### BRIEF
Your output should be the entries below, from the first line up to and including the line with "## Frames -/", reproduced exactly and with no other lines.

───── RECORD EXCERPTS

-- ==== Sys2Proof/Tests/Slice0.lean ====
section
/-! SUPPORT. Tests: what WellFormed refuses, a few commands on a small running device, and for every
statement with hypotheses a state and operands that meet them. -/

namespace Sys2Proof.Tests

-- One test after another: each kernel evaluation otherwise holds a thread of its own.
set_option Elab.async false

open Machine

/-! ## WellFormed -/

/-- A body of 251 bytes. -/
def longBody : Body := List.replicate 251 0#8

theorem test_wf_body_refused : WellFormed (.login 0 0 longBody) = false := by decide +kernel
theorem test_wf_body_taken : WellFormed (.login 0 0 [1#8, 2#8]) = true := by decide +kernel
theorem test_wf_badFrame_sound_refused : WellFormed (.badFrame 3 (sendBytes 0x03#8 7#8 [])) = false := by
  decide +kernel
theorem test_wf_badFrame_fetch_refused : WellFormed (.badFrame 3 [0xA5#8]) = false := by decide +kernel
theorem test_wf_badFrame_taken : WellFormed (.badFrame 3 [0x5A#8, 0x03#8]) = true := by decide +kernel
theorem test_wf_unknown_in_catalogue_refused :
    WellFormed (.unknownRequestKind 0 0x01#8 0 []) = false := by decide +kernel
theorem test_wf_unknown_long_refused :
    WellFormed (.unknownRequestKind 0 0x7F#8 0 longBody) = false := by decide +kernel
theorem test_wf_unknown_taken : WellFormed (.unknownRequestKind 0 0x7F#8 0 []) = true := by decide +kernel
theorem test_wf_overrun_refused : WellFormed (.overrun 0 0x01#8 0 longBody) = false := by decide +kernel
theorem test_wf_point_refused : WellFormed (.pendingExpiry 2048) = false := by decide +kernel
theorem test_wf_point_taken : WellFormed (.pendingExpiry 2047) = true := by decide +kernel
theorem test_wf_badge_refused : WellFormed (.credentialExpired 0) = false := by decide +kernel
theorem test_wf_cycles_refused : WellFormed (.timeReferenceTick 0) = false := by decide

/-! ## Frames -/

/-- The check value of the CRC the spec names: 29B1h over the nine digits. -/
theorem test_crc : crc16 [0x31#8, 0x32#8, 0x33#8, 0x34#8, 0x35#8, 0x36#8, 0x37#8, 0x38#8, 0x39#8] =
    0x29B1#16 := by decide +kernel
theorem test_frame_read_back :
    parseTransaction (sendBytes 0x10#8 5#8 [0#8, 7#8, 0#8, 1#8]) =
      .send 0x10#8 5#8 [0#8, 7#8, 0#8, 1#8] := by decide +kernel

/-! ## A small running device -/

/-- A point's configuration in area 0 on channel 3. -/
def cfgA : PointCfg :=
  { area := 0, channel := 3, kind := .high, limit := 100#16, deadband := 10, priority := 1
    mode := .standard, onDelay := 0, offDelay := 0, chatterGap := 50, group := none, headOf := none }

/-- Points: 5 in alarm and not acknowledged, 6 latched, 7 shelved with its condition standing, 8 out of
service with its condition standing, 9 with a pending raise, 10 acknowledged with a pending return, the
head of group 0, 11 a suppressed member of group 0, 12 at rest. -/
def pointsA : List (Nat × Point) :=
  let rest := Point.fresh cfgA
  let raised : Point :=
    { rest with
      cond := .isTrue, lastKnown := some true, delivered := true, occ := 1
      stamp := some { elapsed := 400, mill := 400 } }
  [(5, { raised with state := .unackActive, raiseSerial := 1 }),
   (6, { rest with cfg := { cfgA with mode := .latching }, state := .latched, occ := 1, acked := true }),
   (7, { raised with state := .ackActive, shelved := true }),
   (8, { rest with inService := false, cond := .isTrue }),
   (9, { rest with cond := .isTrue, pendingPart := some { raise := true, expiry := 990 } }),
   (10, { raised with
          cfg := { cfgA with headOf := some 0 }, state := .ackActive, acked := true, cond := .isFalse
          pendingPart := some { raise := false, expiry := 995 } }),
   (11, { raised with cfg := { cfgA with group := some 0 }, state := .ackActive, suppressed := true }),
   (12, rest)]

def sessionOf (b : Badge) (role : Fin 8) : Session :=
  { presence := .active, badge := b, role := role, loginMill := 0, lastInteraction := 900
    idleExpiry := 3900, absentExpiry := 9900 }

def deskOf (b : Badge) (role : Fin 8) : DeskState :=
  { session := some (sessionOf b role), failures := [], lockout := none }

def goodPort : PortState :=
  { slot := none, overrun := false, link := .good, lastHeard := some 900, liveness := some 5000 }

/-- A role with every permission in every area and these rights. -/
def roleOf (rights : Byte) : Role := { perms := .replicate 16 0x1F#8, rights := rights }

def areaOwned (o : Option Party) (a : Attendance) (l : Option RecordIdx) : Option AreaRecord :=
  some { nameIndex := 7#8, owner := o, attendance := a, link := l }

/-- A device RUNNING at elapsed time 1000. Console 0 holds badge 1, console 1 badge 2, the supervisor port
badge 9. Area 0 is owned by console 0, area 1 by nobody, area 2 by console 0. -/
def base : State :=
  { State.reset with
    elapsed := 1000, dev := .running
    roles := #v[roleOf 0#8, roleOf 7#8, roleOf 0#8, roleOf 0#8, roleOf 0#8, roleOf 0#8, roleOf 0#8,
      roleOf 0#8]
    reach := .replicate 6 0xFFFF#16
    portCfg := .replicate 7 { enabled := true, hornFloor := 2, idleLimit := 300, absentLimit := 900 }
    channels := [(3, { kind := .analog, value := 150#16, quality := .good, lastReport := some 990 })]
    points := pointsA
    serial := 1
    shelf := [{ point := 7, badge := 1, desk := 0, expiry := 980, reason := 4#8 }]
    groups := State.reset.groups.set 0
      (some { head := 10, members := [11], state := .blocking, delay := 0, expiry := none, owed := [] })
    loadExpiry := some 1000
    sweep := { running := true, passStart := 900, period := 80, size := 8, position := 0
               firstPass := false }
    desks := #v[deskOf 1 0, deskOf 2 0, .fresh, .fresh, .fresh, .fresh, deskOf 9 1]
    map := State.reset.map.set 0 (areaOwned (some ⟨0, 1⟩) .attended none) |>.set 1
      (areaOwned none .covered none) |>.set 2 (areaOwned (some ⟨0, 1⟩) .attended none)
    creds := setWay (setWay (setWay State.reset.creds (rowOf 1) 0
        (some { badge := 1, check := 0xABCD#16, role := 0, temporary := none })) (rowOf 2) 0
        (some { badge := 2, check := 0xABCD#16, role := 0, temporary := some (1000, 9) })) (rowOf 3) 0
        (some { badge := 3, check := 0xABCD#16, role := 0, temporary := none })
    ports := .replicate 9 goodPort
    gateways := #v[{ health := .good, history := [], doubtExpiry := none, role := .primary, refresh := false },
      { health := .good, history := [], doubtExpiry := none, role := .secondary, refresh := false }] }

──────────

### ANSWER SPACE
-- ==== Sys2Proof/Tests/Slice0.lean ====
section
/-! SUPPORT. Tests: what WellFormed refuses, a few commands on a small running device, and for every
statement with hypotheses a state and operands that meet them. -/

namespace Sys2Proof.Tests

-- One test after another: each kernel evaluation otherwise holds a thread of its own.
set_option Elab.async false

open Machine

/-! ## WellFormed -/

/-- A body of 251 bytes. -/
def longBody : Body := List.replicate 251 0#8

theorem test_wf_body_refused : WellFormed (.login 0 0 longBody) = false := by decide +kernel
theorem test_wf_body_taken : WellFormed (.login 0 0 [1#8, 2#8]) = true := by decide +kernel
theorem test_wf_badFrame_sound_refused : WellFormed (.badFrame 3 (sendBytes 0x03#8 7#8 [])) = false := by
  decide +kernel
theorem test_wf_badFrame_fetch_refused : WellFormed (.badFrame 3 [0xA5#8]) = false := by decide +kernel
theorem test_wf_badFrame_taken : WellFormed (.badFrame 3 [0x5A#8, 0x03#8]) = true := by decide +kernel
theorem test_wf_unknown_in_catalogue_refused :
    WellFormed (.unknownRequestKind 0 0x01#8 0 []) = false := by decide +kernel
theorem test_wf_unknown_long_refused :
    WellFormed (.unknownRequestKind 0 0x7F#8 0 longBody) = false := by decide +kernel
theorem test_wf_unknown_taken : WellFormed (.unknownRequestKind 0 0x7F#8 0 []) = true := by decide +kernel
theorem test_wf_overrun_refused : WellFormed (.overrun 0 0x01#8 0 longBody) = false := by decide +kernel
theorem test_wf_point_refused : WellFormed (.pendingExpiry 2048) = false := by decide +kernel
theorem test_wf_point_taken : WellFormed (.pendingExpiry 2047) = true := by decide +kernel
theorem test_wf_badge_refused : WellFormed (.credentialExpired 0) = false := by decide +kernel
theorem test_wf_cycles_refused : WellFormed (.timeReferenceTick 0) = false := by decide

/-! ## Frames -/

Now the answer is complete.